We would never glean it from “Shield About Me”, but Psalm 3 is another one of those psalms of lamentation.  The ascription tells us that David wrote it when he was on the run from Absalom.  These are the words of a man whose own son is trying to kill him!  The idea of God as our shield and glory and head-lifter is powerful on its own, but when it is contrasted with human faithlessness and evil, it becomes sublime.  Even if our loved ones betray us, God is still on our side!

We need to be singing things like that, though they undeniably make many Christians uncomfortable.  You know what, though?  That unpleasant emotion that makes you uncomfortable may be exactly the emotion that a brother or sister in Christ is feeling and desperately, desperately needs to sing about.  Don’t think a psalm about betrayal by a family member could be relevant?  Talk to a Christian whose spouse has cheated on them.

We live in a culture that insists on authenticity, but too often our song worship is inauthentic.  We sing as though every problem a Christian has can be solved with a pasted-on smile and a snappy two-pager.  Is it any wonder that so many Christians seem emotionally detached from our singing?  Maybe, just maybe, it would help if we invited them to sing what they were truly feeling.  Maybe it would help if we invited them to sing from the Psalms.

Psalm Summaries, Psalms 11-15

Wednesday, February 06, 2019

 

Psalm 11 is David’s appeal to God in a time when he fears that God has abandoned him.  He feels that even if he flees like a bird to the mountain of God (which is where the hymn “Flee as a Bird” comes from), the wicked will shoot him down.  He is helpless and powerless. 

However, despite his powerlessness, he still trusts in the ultimate justice of God.  He appeals to God to punish his wicked enemies according to their wickedness.  He concludes by expressing the contrasting hope that the Lord will reward the righteous in His presence.

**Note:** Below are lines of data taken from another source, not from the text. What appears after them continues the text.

-- ==== Sys2Proof/Machine/Tether.lean ====
section
/-!
DEFINITION. The tether (12): the HEART record, the flags of a module of a pair, comparison of digests and drive, takeover
conditions, and the state transfer: its blocks, passes and receiver.
-/

namespace Sys2Proof.Machine

/-! ## HEART (12 Table 12.3) -/

/-- A HEART record with the header CYCLE it came with. `standby`: STATE is 0b01; every other value reads as ACTIVE. -/
structure Heart where
  standby : Bool
  preferred : Bool
  claiming : Bool
  healthy : Bool
  synced : Bool
  inStep : Bool
  yieldReq : Bool
  yielded : Bool
  hoReq : Bool
  hoAck : Bool
  shadow : Nat
  hoCycle : Word
  image : BitVec 96
  digests : List (BitVec 64)
  cycle : Word
  deriving DecidableEq, Repr

/-- D0 and D1 of a record. -/
def heartD0 (h : Heart) : Word :=
  ((if h.standby then 1#2 else 2#2) ++ b2v h.preferred ++ b2v h.claiming ++ b2v h.healthy ++ b2v h.synced ++ b2v h.inStep ++
    b2v h.yieldReq ++ b2v h.yielded ++ b2v h.hoReq ++ b2v h.hoAck ++ 0#7 ++ BitVec.ofNat 6 h.shadow ++ 0#8 : BitVec 32)
def heartD1 (h : Heart) : Word := if h.hoAck then h.hoCycle else 0

/-- D2 to D36: the image and the sixteen digests, written by the bridle at RELEASE. -/
def heartFill (img : BitVec 96) (ds : List (BitVec 64)) : List Word :=
  [img.extractLsb' 0 32, img.extractLsb' 32 32, img.extractLsb' 64 32] ++
    (numsFrom 0 16).flatMap (fun r => [(ds.getD r 0).extractLsb' 0 32, (ds.getD r 0).extractLsb' 32 32])

/-- Data of a HEART record as region 0's supervisor appends it: D2 to D36 are 0. -/
def heartData (d0 d1 : Word) : List Word := d0 :: d1 :: List.replicate 35 0

/-- A received record. -/
def heartOf (cycle : Word) (ws : List Word) : Heart :=
  let d := ws.getD 0 0
  { standby := decide (d.extractLsb' 30 2 = 1), preferred := bitOf d 29, claiming := bitOf d 28, healthy := bitOf d 27,
    synced := bitOf d 26, inStep := bitOf d 25, yieldReq := bitOf d 24, yielded := bitOf d 23, hoReq := bitOf d 22,
    hoAck := bitOf d 21, shadow := (d.extractLsb' 8 6).toNat, hoCycle := ws.getD 1 0,
    image := share96 (ws.getD 2 0) (ws.getD 3 0) (ws.getD 4 0),
    digests := (numsFrom 0 16).map (fun r => ws.getD (6 + 2 * r) 0 ++ ws.getD (5 + 2 * r) 0), cycle := cycle }

/-! ## State -/

/-- What the active does in a transfer (12 R367). `next`: the blocks of the pass still to read, region × 205 + block. -/
inductive XferSend where
  | idle
  | passing (pass : Nat) (cycles : Nat) (next : List Nat)
  | finalSent (pass : Nat) (cycles : Nat)
  | finished (cycles : Nat)
  deriving DecidableEq, Repr

/-- What MODULE of a final pass carries (12 R367). -/
structure XferModule where
  cycle : Word
  active : Bool
  forces : List ForceEntry
  initDone : List Bool
  deriving DecidableEq, Repr

/-- What the receiver holds of a transfer: nothing asked, asked for and waiting for the first pass, receiving (cycles since its
first pass), or abandoned (cycles until the next). `got`: pass, ROUTES, MODULE and END of the final pass. -/
inductive XferRecv where
  | none
  | asked
  | receiving (cycles : Nat)
  | retry (cycles : Nat)
  deriving DecidableEq, Repr

/-- One boundary's own image and digests. -/
structure OwnVote where
  cycle : Word
  image : BitVec 96
  digests : List (BitVec 64)
  /-- IMAGE of the partner's HEART of the same cycle, once taken. -/
  partner : Option (BitVec 96)
  deriving DecidableEq, Repr

/-- The tether of a module of a pair. -/
structure TetherSt where
  heart : Option Heart
  heartNew : Bool
  missing : Nat
  /-- The latest telegram taken from the partner: none, or its SAFE bit; and an IDLE, a HEART ever taken. -/
  partnerSafe : Option Bool
  idleSeen : Bool
  synced : Bool
  inStep : Bool
  shadow : Nat
  /-- YIELD_REQ stands, with the cycles since it was first sent. -/
  yieldReq : Option Nat
  yieldDue : Bool
  yielded : Bool
  hoAsked : Bool
  /-- HANDOVER_CYCLE offered with HANDOVER_ACK. -/
  hoAck : Option Word
  /-- The former active of a handover, which re-claims at the boundary after n if the taker does not. -/
  hoGave : Option Word
  dualClaim : Bool
  claimOutFault : Bool
  claimLine : Bool
  /-- Milliseconds at which the conditions to record and to clear CLAIM_LINE began. -/
  lineSince : Option Nat
  lineOkSince : Option Nat
  partnerSilent : Bool
  prefAt : Option Nat
  /-- Results of the compared cycles, newest first: mismatch, and whether the images are equal (none: no HEART of the cycle). -/
  compared : List (Bool × Option Bool)
  digestRuns : List (Nat × Nat)
  own : List OwnVote
  /-- D0 and D1 of the record of a cycle. -/
  record : Option (Word × Word × Word)
  /-- Groups LOW at any time since the latest boundary. -/
  lowSeen : BitVec 8
  /-- Milliseconds at which negotiation began. -/
  negSince : Nat
  send : XferSend
  recv : XferRecv
  gotRoutes : Bool
  gotModule : Option XferModule
  gotEnd : Bool
  /-- Regions that a transfer has halted in each die (12 R367). -/
  held : Tri (BitVec 16)
  /-- The partner was lost during a transfer: the Own state row of Table 12.5 is waived (12 R375). -/
  waived : Bool
  deriving DecidableEq, Repr

def tetherReset : TetherSt :=
  { heart := none, heartNew := false, missing := 0, partnerSafe := none, idleSeen := false, synced := false, inStep := false,
    shadow := 0, yieldReq := none, yieldDue := false, yielded := false, hoAsked := false, hoAck := none,
    hoGave := none, dualClaim := false, claimOutFault := false, claimLine := false, lineSince := none, lineOkSince := none,
    partnerSilent := false, prefAt := none, compared := [], digestRuns := [], own := [], record := none, lowSeen := 0,
    negSince := 0, send := .idle, recv := .none, gotRoutes := false, gotModule := none, gotEnd := false,
    held := triAll 0, waived := false }

/-- Take a HEART: the newest counts for the interval if its CYCLE is newer (12 R362). -/
def takeHeart (h : Heart) (t : TetherSt) : TetherSt :=
  match t.heart with
  | some o => if serialAfter h.cycle o.cycle then { t with heart := some h, heartNew := true } else t
  | none => { t with heart := some h, heartNew := true }

/-- HEALTHY without its mode row (12 R368). `groupsOk`, `locksOk`: no group of a paralleled output is cut and none is locked
off. -/
def healthyFlags (degraded groupsOk locksOk : Bool) (t : TetherSt) : Bool :=
  t.synced && !degraded && groupsOk && locksOk && !t.claimOutFault && !t.claimLine && !t.yielded

/-- Count of the interval that a boundary ends (12 R362). -/
def heartInterval (t : TetherSt) : TetherSt :=
  if t.heartNew then { t with missing := 0, heartNew := false, partnerSilent := false } else { t with missing := t.missing + 1 }

/-- The own vote of a cycle, if it is still held. -/
def ownVoteOf (t : TetherSt) (k : Word) : Option OwnVote := t.own.find? (fun o => decide (o.cycle = k))

/-- A transfer is asked for: SYNCED and IN_STEP clear (12 R365). -/
def askTransfer (t : TetherSt) : TetherSt :=
  { t with synced := false, inStep := false, shadow := 0, digestRuns := [], compared := [], yieldReq := none, recv := .asked,
           gotRoutes := false, gotModule := none, gotEnd := false }

/-- SHADOW_COMPARE of one cycle's digests (12 R365): the state, and whether a resynchronisation is due. -/
def compareDigests (own partner : List (BitVec 64)) (t : TetherSt) : TetherSt × Bool :=
  let differs := (numsFrom 0 16).filter (fun r => own.getD r 0 ≠ partner.getD r 0)
  let runs := (numsFrom 0 16).foldl (fun m r =>
    putA 0 r (if differs.contains r then getA 0 t.digestRuns r + 1 else 0) m) []
  let sh := if differs.isEmpty then min 32 (t.shadow + 1) else 0
  ({ t with shadow := sh, inStep := t.inStep || decide (sh = 32), digestRuns := runs },
    runs.any (fun p => decide (16 ≤ p.2)))

/-! ## Transfer blocks (12 R366) -/

/-- Blocks of a region: 189 of region memory, 16 of cell records. -/
def memBlocks : Nat := 189
def regionBlocks : Nat := 205

/-- Words of a block of a region of a die. -/
def blockData (x : DieSt) (r b : Nat) : List Word :=
  if 184 ≤ b && b < 188 then
    (numsFrom 0 256).map (fun k =>
      let byte := fun (i : Nat) => supByte (reg x r).sup (1024 * (b - 184) + 4 * k + i)
      leWord (byte 0) (byte 1) (byte 2) (byte 3))
  else if b < memBlocks then (numsFrom 0 256).map (fun k => memWord (reg x r).mem (memDATA + 1024 * b + 4 * k))
  else
    let base := 256 * r + 16 * (b - memBlocks)
    (numsFrom 0 16).flatMap (fun k => let n := base + k; cellWords n (getCell x n) ++ [0])

/-- A timer from its word. -/
def timerOfWord (w : Word) : Timer := { tstate := w.extractLsb' 30 2, fresh := bitOf w 29, trem := w.extractLsb' 0 24 }

/-- A record from its words W0 to W14; CHECK is recomputed as it is written (02 R72). -/
def cellOfWords (ws : List Word) : CellRec :=
  let w := fun (k : Nat) => ws.getD k 0
  { cls := (w 0).extractLsb' 24 8, profile := (w 0).extractLsb' 16 3, occ := (w 1).extractLsb' 16 16, pos := (w 1).extractLsb' 0 16,
    lock := (w 2).extractLsb' 16 16, aspect := (w 2).extractLsb' 0 16, cmd := (w 3).extractLsb' 16 16,
    fault := (w 3).extractLsb' 0 16, owned := bitOf (w 4) 31, foreign := bitOf (w 4) 30, ownerModule := (w 4).extractLsb' 24 6,
    ownerRoute := (w 4).extractLsb' 0 13, mark0 := (w 5).extractLsb' 0 16, mark1 := (w 5).extractLsb' 16 16,
    mark2 := (w 6).extractLsb' 0 16, mark3 := (w 6).extractLsb' 16 16, t0 := timerOfWord (w 7), t1 := timerOfWord (w 8),
    t2 := timerOfWord (w 9), t3 := timerOfWord (w 10), port0 := (w 11).extractLsb' 0 16, port1 := (w 11).extractLsb' 16 16,
    port2 := (w 12).extractLsb' 0 16, port3 := (w 12).extractLsb' 16 16, bind := maskBind ((w 0).extractLsb' 24 8) (w 13), app := (w 14).extractLsb' 16 16,
    ext := (w 14).extractLsb' 0 16, checkErr := 0, cleanOnce := false }

/-- Write half `h` of a block into a die: 512 bytes. -/
def putBlockHalf (r b : Nat) (h : Bool) (ws : List Word) (x : DieSt) : DieSt :=
  let off := if h then 1 else 0
  if b < memBlocks then
    modReg x r (fun g => { g with mem := memPutWords g.mem (memDATA + 1024 * b + 512 * off) (ws.take 128) })
  else
    (numsFrom 0 8).foldl (fun y k =>
      setCell y (256 * r + 16 * (b - memBlocks) + 8 * off + k) (cellOfWords ((ws.drop (16 * k)).take 15))) x

/-- A route entry from its words E0 to E3 (03 Table 3.6). -/
def routeOfWords (ws : List Word) : RouteEntry :=
  let w := fun (k : Nat) => ws.getD k 0
  { state := (w 0).extractLsb' 24 8, alt := (w 0).extractLsb' 22 2, altValid := bitOf (w 0) 21, origin := (w 0).extractLsb' 19 2,
    routeId := (w 0).extractLsb' 0 13, key := w 1, progress := (w 2).extractLsb' 26 6, retry := (w 2).extractLsb' 21 5,
    reason := (w 2).extractLsb' 8 8, wasProven := bitOf (w 2) 7, replaced := bitOf (w 2) 6, ovlTimer := bitOf (w 2) 5,
    refreshed := bitOf (w 2) 4, flankOpen := (w 3).extractLsb' 17 15, wait := (w 3).extractLsb' 14 3 }

/-- Route table data: index and four words for each entry. -/
def routesData (x : DieSt) : List Word :=
  (liveRoutes x).flatMap (fun i => BitVec.ofNat 32 i :: routeWords (getRoute x i))

/-- Take the entries of a ROUTES telegram. -/
def putRoutes : Nat → List Word → DieSt → DieSt
  | 0, _, x => x
  | f + 1, ws, x =>
    match ws with
    | i :: a :: b :: c :: d :: t =>
      if a = 0 then x else putRoutes f t (setRoute x (i.extractLsb' 0 10).toNat (routeOfWords [a, b, c, d]))
    | _ => x

/-- Dirty blocks of a die: a block is dirty where either of the three dies has written it. -/
def dirtyOf (x : DieSt) : List Nat :=
  (numsFrom 0 16).flatMap (fun r => ((reg x r).dirty.map (·.1)).map (fun b => r * regionBlocks + b)) ++
    (x.dirtyCells.map (·.1)).map (fun c => c / 16 * regionBlocks + memBlocks + c % 16)

/-- KIND codes of Table 12.4. -/
def xkBLOCK : BitVec 4 := 1
def xkROUTES : BitVec 4 := 2
def xkMODULE : BitVec 4 := 3
def xkEND : BitVec 4 := 4

/-- X0 to X3 of a TRANSFER payload. -/
def xferHead (kind : BitVec 4) (r b pass : Nat) (half : Bool) (cycle : Word) : List Word :=
  [ (kind ++ BitVec.ofNat 4 r ++ BitVec.ofNat 8 b ++ BitVec.ofNat 8 pass ++ b2v half ++ 0#7 : BitVec 32), cycle, 0, 0 ]

/-- The items of a MODULE telegram as words: cycle number, banks, INIT state, count of forces and the forces. -/
def xferModuleWords (m : XferModule) : List Word :=
  let ini : Word := (numsFrom 0 16).foldl (fun (v : BitVec 32) r => if m.initDone.getD r false then setBitOf v r true else v) 0
  [m.cycle, b2w m.active, ini, BitVec.ofNat 32 m.forces.length] ++ m.forces.flatMap (fun f => [f.f0, f.f1, f.f2, f.f3])

/-- Forces of a word list. -/
def forcesOf : Nat → List Word → List ForceEntry
  | 0, _ => []
  | n + 1, ws =>
    match ws with
    | a :: b :: c :: d :: t => { f0 := a, f1 := b, f2 := c, f3 := d } :: forcesOf n t
    | _ => []

/-- Read the items of a MODULE telegram. -/
def xferModuleOf (ws : List Word) : XferModule :=
  { cycle := ws.getD 0 0, active := bitOf (ws.getD 1 0) 0,
    initDone := (numsFrom 0 16).map (fun r => bitOf (ws.getD 2 0) r),
    forces := forcesOf (min 64 (ws.getD 3 0).toNat) (ws.drop 4) }

end Sys2Proof.Machine
end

Psalm 12 sets out the spiritual struggle of David with people who are lying about him.  In vs.1-2, he sets out the problem:  flattering and double-tongued people who trust in the power of their lies.  Vs. 3-4 appeal to God to judge those who sin with the tongue.  In vs. 5-6, David predicts God’s rescue of the poor and needy from the liars who oppress them.  He also contrasts the lies of the wicked with the pure speech of God.  The psalm concludes in vs. 7-8 with an expression of hope in the protection of God and a condemnation of the wicked whose continuing presence makes God’s help necessary.

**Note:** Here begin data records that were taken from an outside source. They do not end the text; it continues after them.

/-- Test the slot at WIN.TAKE (17 R471) and return it, deliver it to the dies, or give it to the bridle. -/
def takeSlot (running : Bool) (s0 : State) : State :=
  let n := s0.win.take
  let s := onWin (fun w => { w with take := (n + 1) % 64, takenAt := putA 0 n s0.cycle w.takenAt }) s0
  let ws := reqWords s.win n
  if winFlag s.win n ≠ ownDEVICE then returnSlot n (rsBADFLAG, 0) s
  else
    match reqCmd ws with
    | none => recBad n (returnSlot n (rsBADRECORD, 0) s)
    | some c =>
      if !recordOk (reqAddr n) ws c then recBad n (returnSlot n (rsBADRECORD, 0) s)
      else
        let bad := if (cmdRole c).isSome then (slotChecked s.win n).getD 3 else 0
        if bad ≠ 0 then
          let q := authRefusal c bad
          let s1 := returnSlot n q s
          if q.1 = rsBADAUTH then recBad n s1 else s1
        else if cmdBridle c then onWin (fun w => { w with bridle := w.bridle ++ [n] }) s
        else if running then onWin (fun w => { w with delivered := w.delivered ++ [n] }) s
        else returnSlot n (modeRefusal c) s

/-- Slots in ring order up to the first that waits. -/
def takeSlots (running : Bool) : Nat → State → State
  | 0, s => s
  | k + 1, s => if slotWaits s then s else takeSlots running k (takeSlot running s)

/-- REQUEST_TAKE: up to 64 slots, where the window is alive. -/
def takeRequests (running : Bool) (s : State) : State := if s.win.alive then takeSlots running 64 s else s

/-- REQUEST_CMD_UNDEFINED (17 R471): the slot at WIN.TAKE holds an undefined command. -/
def execRequestCmdUndefined (slot : Nat) (s : State) : Host.Outcome State Fault Refusal :=
  .next (if s.win.alive && decide (slot = s.win.take) && decide (winFlag s.win slot = ownDEVICE) && (reqCmd (reqWords s.win slot)).isNone
         then takeSlot (cyclesRun s) s else s)

/-! ## SAMPLE (04 R144, 05 R177, R185) -/

/-- The snapshot of a region: its sources of the previous cycle, input sources from FELL (07 R253); the sources of the counters
are the supervisor's alone (05 Table 5.9). -/
def snapshotOf (fell : BitVec 192) (prev : BitVec 256) : BitVec 256 := (0#56 ++ prev.extractLsb' 192 8 ++ fell : BitVec 256)

/-- A cell command (02 R93). -/
def isCellCmd : WinCmd → Bool
  | .pointCall | .block | .unblock | .sectionRestore => true
  | _ => false

/-- The work of step 5: cell commands in ring order, then every other command in ring order (02 R93, 03 R113, R134). -/
def orderRequests (w : WinSt) (l : List Nat) : List Todo :=
  let isCell := fun n => (reqCmd (reqWords w n)).any isCellCmd
  (l.filter isCell ++ l.filter (fun n => !isCell n)).map Todo.request

/-- What SAMPLE gives a die that has completed WAKE. -/
def dieSample (img : Image) (mode : Word) (forces : List ForceEntry) (reqs : List Todo) (x : DieSt) : DieSt :=
  let y := { x with phase := phSAMPLE, dsCycle := x.cycleNo, dsMode := mode, todo := reqs ++ x.todo,
                    image := { img with read := forceInputs forces img.read }, evSpool := spMark true x.evSpool }
  mapRegs y (fun _ g => { g with sup := { g.sup with snap := snapshotOf img.fell g.postedPrev, forces := forces } })

/-- SAMPLE: telegrams, requests, image, fall vector and snapshot. -/
def execSample (s : State) : Host.Outcome State Fault Refusal :=
  .next (if !cyclesRun s then s
         else
           let s1 := takeTelegrams s
           let before := s1.win.delivered.length
           let s2 := takeRequests true s1
           let reqs := orderRequests s2.win (s2.win.delivered.drop before)
           onDies (fun _ x => if x.phase = phWAKE then dieSample s2.frozen (modeWord s2.mode s2.overlays) s2.forces reqs x else x) s2)

/-! ## RULES_IN (02 Table 2.19, 05 R179) -/

/-- Steps 1 to 4 at one cell (02 R73, R83, R521, R101, R94). -/
def cellStepsIn (cx : Ctx) (x : DieSt) (n : Nat) (c : CellRec) : CellRec :=
  if regHalted x (regionOf n) then c
  else
    let c1 := stepTimers cx.periodMs (verifyCell c)
    startRelease (if isCls .boundary c1 then mirrorCell (freshMirror cx x n) (ownerLost cx c1) (settle c1)
                  else derive (senseOf cx x c1) c1)

/-- A cell of region `r` has newly set FAULT.REMOTE_LOST. -/
def newlyLost (old new : DieSt) (r : Nat) : Bool :=
  new.cells.any (fun p => decide (regionOf p.1 = r) && hasFault p.2 fREMOTE && !hasFault (getCell old p.1) fREMOTE)

/-- A cause of SUBSTITUTE at one cell (13 Table 13.3). -/
def substCell (cx : Ctx) (x : DieSt) (n : Nat) (c : CellRec) : Bool :=
  isLive c && (hasFault c fREMOTE || (isCls .boundary c && (freshMirror cx x n).isNone) ||
    (!isCls .boundary c && bindRemote c && decide (inCount c ≠ 0) && !fieldFresh cx x (remoteModule c)))

/-- A die holds a cause of SUBSTITUTE. -/
def substCause (cx : Ctx) (x : DieSt) : Bool := x.cells.any (fun p => substCell cx x p.1 p.2)

/-- Forced variables of every region, then the tasks of RULES_IN (15 R448, 05 R179). -/
def startTasksIn (part : StationPart) (x : DieSt) : DieSt :=
  let y := mapRegs x (fun r g => { g with mem := forceVars part r g.sup.forces g.mem })
  (numsFrom 0 16).foldl (fun z r => runTasksIn r 0 z) y

/-- The count of cycles for which each group has been shown restored (04 R160): the groups of the module by their number, those of the
FIELD-role module at position `m` by 8 × (m + 1) + number, from its records within T_max. -/
def restoredCount (cx : Ctx) (x : DieSt) : List (Nat × Nat) :=
  let up := fun (key : Nat) (shown : Bool) (m : List (Nat × Nat)) => putA 0 key (if shown then getA 0 x.restoredRun key + 1 else 0) m
  x.fields.foldl (fun m q => (numsFrom 0 8).foldl (fun m g =>
      up (8 * (q.1 + 1) + g) (fieldFresh cx x q.1 && !bitOf q.2.cut g) m) m)
    ((numsFrom 0 8).foldl (fun m g => up g (!bitOf x.image.group g) m) [])

/-- RULES_IN up to request acceptance. -/
def dieRulesIn (s : State) (x0 : DieSt) : DieSt :=
  let cx := ctxOf s
  let carry := decide (s.change.carryAt = some x0.cycleNo)
  let x1 := { x0 with phase := phRULESIN, restoredRun := restoredCount cx x0, accepted := 0, rank := 0 }
  let x2 := mapRegs x1 (fun r g =>
    let g1 := { g with dacc := crc64Ones, daccN := 0, charge := 8000 }
    if carry && !g.halted && !g.haltCycle then (carryRegion x0.image.read s.change.oldImage s.part r g1).1 else g1)
  let x3 := mapCells x2 (cellStepsIn cx x2)
  let x4 := (numsFrom 0 16).foldl (fun y r =>
    let y1 := if newlyLost x2 y r && !regHalted y r then postEvent r 0xC1 y else y
    if s.boundaries = 1 && !regHalted y r then postEvent r 0xC0 y1 else y1) x3
  let x5 := { x4.reconcile.foldl (reconcileTerr cx (todoTerrs x4.todo)) x4 with reconcile := [] }
  if x5.todo.isEmpty then startTasksIn s.part x5 else x5

/-- The bridle sets SUBSTITUTE where a die shows a cause (13 Table 13.3). -/
def noteSubstitute (d : Die) (s : State) : State :=
  if substCause (ctxOf s) (dieOf s d) then setOverlays { s.overlays with substitute := true } s else s

/-- RULES_IN. -/
def execRulesIn (d : Die) (s : State) : Host.Outcome State Fault Refusal :=
  .next (if (dieOf s d).phase = phSAMPLE then noteSubstitute d (takeDieLogs d (onDie d (dieRulesIn s) s)) else s)

/-! ## Step 5 of RULES_IN -/

/-- The image of a change that has been accepted and has neither switched nor been aborted. -/
def changeImage (s : State) (x : DieSt) : Option StationPart :=
  if s.change.phase ≠ .none then some s.change.image
  else
    match (reg x 0).results.find? (fun q => decide (reqCmd (reqWords s.win q.slot) = some .onlineChange) && decide (q.result = rsDONE)),
        s.carrier with
    | some q, some c => some (slotOf c (bitOf ((reqWords s.win q.slot).getD 4 0) 0)).data
    | _, _ => none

Psalm 13 is another psalm of lamentation from David in a time when God seems absent and his enemies are all too present.  He wonders is God is going to forget and abandon him forever, giving glory to David’s enemies by default.  David predicts that if things keep going in the same direction, his enemies will kill him and boast in his death.  However, in the conclusion of the psalm, he remembers the graciousness of God’s past dealings and expresses the confidence that God will give him reason to rejoice this time too.

Psalm 14, also by David, presents a pessimistic perspective on the foolishness and wickedness of humankind.  People everywhere doubt God’s existence and give themselves over to sin.  God looks down from heaven, searching for one righteous man, but He can’t find even one.  It’s enough to make one wonder if David was writing this in 2019!

However, David points out a problem with the wicked.  In their oppression of the poor, they aren’t reckoning with God, who protects the poor.  Sooner or later, God is going to make things right.  The final verse of the psalm expresses the hope that He will do so soon.

Psalm 15 presents David’s take on a much more optimistic subject:  what it takes to dwell in the presence of God.  He tells us that God favors those who a) live righteous lives, b) are honest with themselves, c) don’t betray others, d) love the righteous and despise the wicked, e) keep their word under all circumstances, and f) don’t oppress the poor.  Do these things, and God will sustain you.